At its lowest level, layers are created by:

- create an instance of the layer with `make_layer`
- set any parameters (including `ninput` and `noutput`) as
attributes
- add any sublayers to the `sub` vector
- call `initialize()`

There are three different functions for constructing layers and networks:

- `make_layer(kind)` looks up the constructor and gives you an uninitialized layer
- `layer(kind,ninput,noutput,args,sub)` performs all initialization steps in sequence
- `make_net(kind,args)` initializes a whole collection of layers at once
- `make_net_init(kind,params)` is like `make_net`, but parameters are given in string form

The `layer(kind,ninput,noutput,args,sub)` function will perform
these steps in sequence.

Layers and networks are usually passed around as `shared_ptr`;
there is a typedef of this calling it `Network`.

This can be used to construct network architectures in C++ pretty
easily. For example, the following creates a network that stacks
a softmax output layer on top of a standard LSTM layer:

```c++
Network net = layer("Stacked", ninput, noutput, {}, {
layer("LSTM", ninput, nhidden,{},{}),
layer("SoftmaxLayer", nhidden, noutput,{},{})
});
```

Note that you need to make sure that the number of input and
output units are consistent between layers.
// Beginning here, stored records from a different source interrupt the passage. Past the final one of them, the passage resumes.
-- ==== Sys2Proof/Machine/Launches.lean ====
section
/-! DEFINITION. Launches and the steps they queue: launch blocks and step descriptors (R66, R90, R92), the walker (R67),
dependences (R68, R333), readiness (R69), priorities and aging (R75, R77), and `tspawn` and `tdep` (R332, R333). -/

namespace Sys2Proof.Machine

/-! ## The dispatcher's reads (R90, R294, R424) -/

/-- Translation in the address space of a top-level table by a walker outside the clusters, whose walks are not cached. -/
def xlateTable (s : State) (w : Walker) (table : Nat) (va : Word) (a : Acc) : Xl :=
  if va.extractLsb' 48 16 != 0 then .page 0x04 3 0
  else match walk s w va 3 1 table with
    | .leaf pte level => if moving s table va level then .wait none else leafAnswer s va a pte level
    | .notPresent level => .page 0x04 0 level
    | .bad level => .page 0x04 3 level
    | .unbound level => .page 0x05 1 level
    | .fault t => .walk t
    | .noWay l => .wait (some l)

/-- The level of the leaf that a table has for an address; 0 where it has none. -/
def tableLevel (s : State) (w : Walker) (table : Nat) (va : Word) : Nat :=
  match walk s w va 3 1 table with
  | .leaf _ level => level
  | .notPresent _ => 0
  | .bad _ => 0
  | .unbound _ => 0
  | .fault _ => 0
  | .noWay _ => 0

/-- A granule read by the dispatcher: relation 3, home I3 slice then home junction, checked; nothing is filled. -/
def dispGranule (table l : Nat) (va : Word) : M Granule := fun s =>
  match xlateTable s .dispatcher table va .read with
  | .ok pa _ =>
    if windowOf (pa / 64) != 0 then readRemote .far none va (pa / 64) s
    else consumeM .far none none va (pa / 64) (peekI3 s (pa / 64)) s
  | .page c k w => (.error (.trap (pageTrap false [⟨c, k, w, 0, va⟩])), s)
  | .walk t => (.error (.trap t), s)
  | .host w =>
    if pageRefusedAt s table va w then
      (.error (.trap (pageTrap false [⟨0x06, 2, w, 0, va⟩])), takeRefusalAt s table va w)
    else (.error .hold, requestPageAt s l table va w)
  | .wait leg => (.error .hold, reportLeg s leg)

/-- `n` dwords from a multiple of 8, read by the dispatcher. -/
def dispWords (table l : Nat) (va : Word) : Nat → M (List Word)
  | 0 => fun s => (.ok [], s)
  | n + 1 => fun s =>
    match dispWords table l va n s with
    | (.error e, s) => (.error e, s)
    | (.ok ws, s) =>
      let a := va + BitVec.ofNat 64 (8 * n)
      match dispGranule table l a s with
      | (.error e, s) => (.error e, s)
      | (.ok g, s) => (.ok (ws ++ [BitVec.ofNat 64 (granuleBytes g.data (a.toNat % 64) 8)]), s)

/-! ## Launch blocks (Table 04.2) -/

/-- A dword of a list. -/
def wordAt (ws : List Word) (i : Nat) : Word := ws.getD i 0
In addition to these basic functions, there is also a small implementation
of CTC alignment.

The C++ code roughly follows the lstm.py implementation from the Python
version of OCRopus. Gradients have been verified for the core LSTM
implementation, although there may be still be bugs in other parts of
the code.

There is also a small multidimensional array class in `multidim.h`; that
isn't used in the core LSTM implementation, but it is used in debugging
and testing code, for plotting, and for HDF5 input/output. Unlike Eigen,
it uses standard C/C++ row major element order, as libraries like
HDF5 expect. (NB: This will be replaced with Eigen::Tensor.)
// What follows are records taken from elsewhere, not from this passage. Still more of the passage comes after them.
-- ==== Sys2Proof/Machine/Sha.lean ====
section
/-! DEFINITION. SHA-384 (R401, R420, R421): the spec names it and takes it from outside (FIPS 180-4). (PRESUMED, log 35.) -/

namespace Sys2Proof.Machine

/-- The round constants. -/
def shaK : List Word :=
  [ 0x428A2F98D728AE22, 0x7137449123EF65CD, 0xB5C0FBCFEC4D3B2F, 0xE9B5DBA58189DBBC,
    0x3956C25BF348B538, 0x59F111F1B605D019, 0x923F82A4AF194F9B, 0xAB1C5ED5DA6D8118,
    0xD807AA98A3030242, 0x12835B0145706FBE, 0x243185BE4EE4B28C, 0x550C7DC3D5FFB4E2,
    0x72BE5D74F27B896F, 0x80DEB1FE3B1696B1, 0x9BDC06A725C71235, 0xC19BF174CF692694,
    0xE49B69C19EF14AD2, 0xEFBE4786384F25E3, 0x0FC19DC68B8CD5B5, 0x240CA1CC77AC9C65 ] ++
  [ 0x2DE92C6F592B0275, 0x4A7484AA6EA6E483, 0x5CB0A9DCBD41FBD4, 0x76F988DA831153B5,
    0x983E5152EE66DFAB, 0xA831C66D2DB43210, 0xB00327C898FB213F, 0xBF597FC7BEEF0EE4,
    0xC6E00BF33DA88FC2, 0xD5A79147930AA725, 0x06CA6351E003826F, 0x142929670A0E6E70,
    0x27B70A8546D22FFC, 0x2E1B21385C26C926, 0x4D2C6DFC5AC42AED, 0x53380D139D95B3DF,
    0x650A73548BAF63DE, 0x766A0ABB3C77B2A8, 0x81C2C92E47EDAEE6, 0x92722C851482353B ] ++
  [ 0xA2BFE8A14CF10364, 0xA81A664BBC423001, 0xC24B8B70D0F89791, 0xC76C51A30654BE30,
    0xD192E819D6EF5218, 0xD69906245565A910, 0xF40E35855771202A, 0x106AA07032BBD1B8,
    0x19A4C116B8D2D0C8, 0x1E376C085141AB53, 0x2748774CDF8EEB99, 0x34B0BCB5E19B48A8,
    0x391C0CB3C5C95A63, 0x4ED8AA4AE3418ACB, 0x5B9CCA4F7763E373, 0x682E6FF3D6B2B8A3,
    0x748F82EE5DEFB2FC, 0x78A5636F43172F60, 0x84C87814A1F0AB72, 0x8CC702081A6439EC ] ++
  [ 0x90BEFFFA23631E28, 0xA4506CEBDE82BDE9, 0xBEF9A3F7B2C67915, 0xC67178F2E372532B,
    0xCA273ECEEA26619C, 0xD186B8C721C0C207, 0xEADA7DD6CDE0EB1E, 0xF57D4F7FEE6ED178,
    0x06F067AA72176FBA, 0x0A637DC5A2C898A6, 0x113F9804BEF90DAE, 0x1B710B35131C471B,
    0x28DB77F523047D84, 0x32CAAB7B40C72493, 0x3C9EBE0A15C9BEBC, 0x431D67C49C100D4C,
    0x4CC5D4BECB3E42B6, 0x597F299CFC657E2A, 0x5FCB6FAB3AD6FAEC, 0x6C44198C4A475817 ]

/-- The initial hash value of SHA-384. -/
def shaInit : List Word :=
  [ 0xCBBB9D5DC1059ED8, 0x629A292A367CD507, 0x9159015A3070DD17, 0x152FECD8F70E5939,
    0x67332667FFC00B31, 0x8EB44A8768581511, 0xDB0C2E0D64F98FA7, 0x47B5481DBEFA4FA4 ]

def shaS0 (w : Word) : Word := w.rotateRight 1 ^^^ w.rotateRight 8 ^^^ w >>> 7
def shaS1 (w : Word) : Word := w.rotateRight 19 ^^^ w.rotateRight 61 ^^^ w >>> 6
def shaB0 (w : Word) : Word := w.rotateRight 28 ^^^ w.rotateRight 34 ^^^ w.rotateRight 39
def shaB1 (w : Word) : Word := w.rotateRight 14 ^^^ w.rotateRight 18 ^^^ w.rotateRight 41

/-- The last sixteen words of the schedule, latest first, after one more: its oldest word is used by this round. -/
def shaNext (w : List Word) : List Word :=
  (shaS1 (w.getD 1 0) + w.getD 6 0 + shaS0 (w.getD 14 0) + w.getD 15 0) :: w.take 15

/-- One round on the eight working variables. -/
def shaRound (h : List Word) (k w : Word) : List Word :=
  let a := h.getD 0 0
  let b := h.getD 1 0
  let c := h.getD 2 0
  let e := h.getD 4 0
  let f := h.getD 5 0
  let g := h.getD 6 0
  let t1 := h.getD 7 0 + shaB1 e + ((e &&& f) ^^^ (~~~e &&& g)) + k + w
  let t2 := shaB0 a + ((a &&& b) ^^^ (a &&& c) ^^^ (b &&& c))
  [t1 + t2, a, b, c, h.getD 3 0 + t1, e, f, g]

/-- The rounds of a block: the schedule's window and the working variables. -/
def shaRounds : List Word → List Word → List Word → List Word
  | [], _, h => h
  | k :: ks, w, h => shaRounds ks (shaNext w) (shaRound h k (w.getD 15 0))

/-- A dword of eight bytes, the first the most significant. -/
def bigWord (bs : List Byte) : Word := (bs.take 8).foldl (fun w b => w <<< 8 ||| b.setWidth 64) 0

/-- One block of 128 bytes. -/
def shaBlock (h : List Word) (bs : List Byte) : List Word :=
  let w := ((List.range 16).map fun i => bigWord (bs.drop (8 * i))).reverse
  (h.zip (shaRounds shaK w h)).map fun x => x.1 + x.2

def shaBlocks : Nat → List Byte → List Word → List Word
  | 0, _, h => h
  | n + 1, bs, h => shaBlocks n (bs.drop 128) (shaBlock h bs)

/-- The bytes of a dword, the most significant first. -/
def bigBytes (w : Word) : List Byte := (List.range 8).map fun i => w.extractLsb' (8 * (7 - i)) 8

/-- SHA-384 of a message: 48 bytes. -/
def sha384 (bs : List Byte) : List Byte :=
  let n := bs.length
  let pad := (List.replicate ((239 - n % 128) % 128) (0 : Byte))
  let m := bs ++ [0x80] ++ pad ++ bigBytes 0 ++ bigBytes (BitVec.ofNat 64 (8 * n))
  ((shaBlocks (m.length / 128) m shaInit).take 6).flatMap bigBytes

end Sys2Proof.Machine
end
LSTM models are stored in protocol buffer format (`clstm.proto`),
although adding new formats is easy. There is an older HDF5-based
storage format.

# Python API

The `clstm.i` file implements a simple Python interface to clstm, plus
a wrapper that makes an INetwork mostly a replacement for the lstm.py
implementation from ocropy.

# Command Line Drivers

There are several command line drivers:

- `clstmfiltertrain training-data test-data` learns text filters;
- input files consiste of lines of the form "inputoutput"
- `clstmfilter` applies learned text filters
- `clstmocrtrain training-images test-images` learns OCR (or image-to-text) transformations;
- input files are lists of text line images; the corresponding UTF-8 ground truth is expected in the corresponding `.gt.txt` file
- `clstmocr` applies learned OCR models

In addition, you get the following HDF5-based commands:

- clstmseq learns sequence-to-sequence mappings
- clstmctc learns sequence-to-string mappings using CTC alignment
- clstmtext learns string-to-string transformations

Note that most parameters are passed through the environment:

```
lrate=3e-5 clstmctc uw3-dew.h5
```

See the notebooks in the `misc/` subdirectory for documentation on the parameters and examples of usage.

(You can find all parameters via `grep 'get.env' *.cc`.)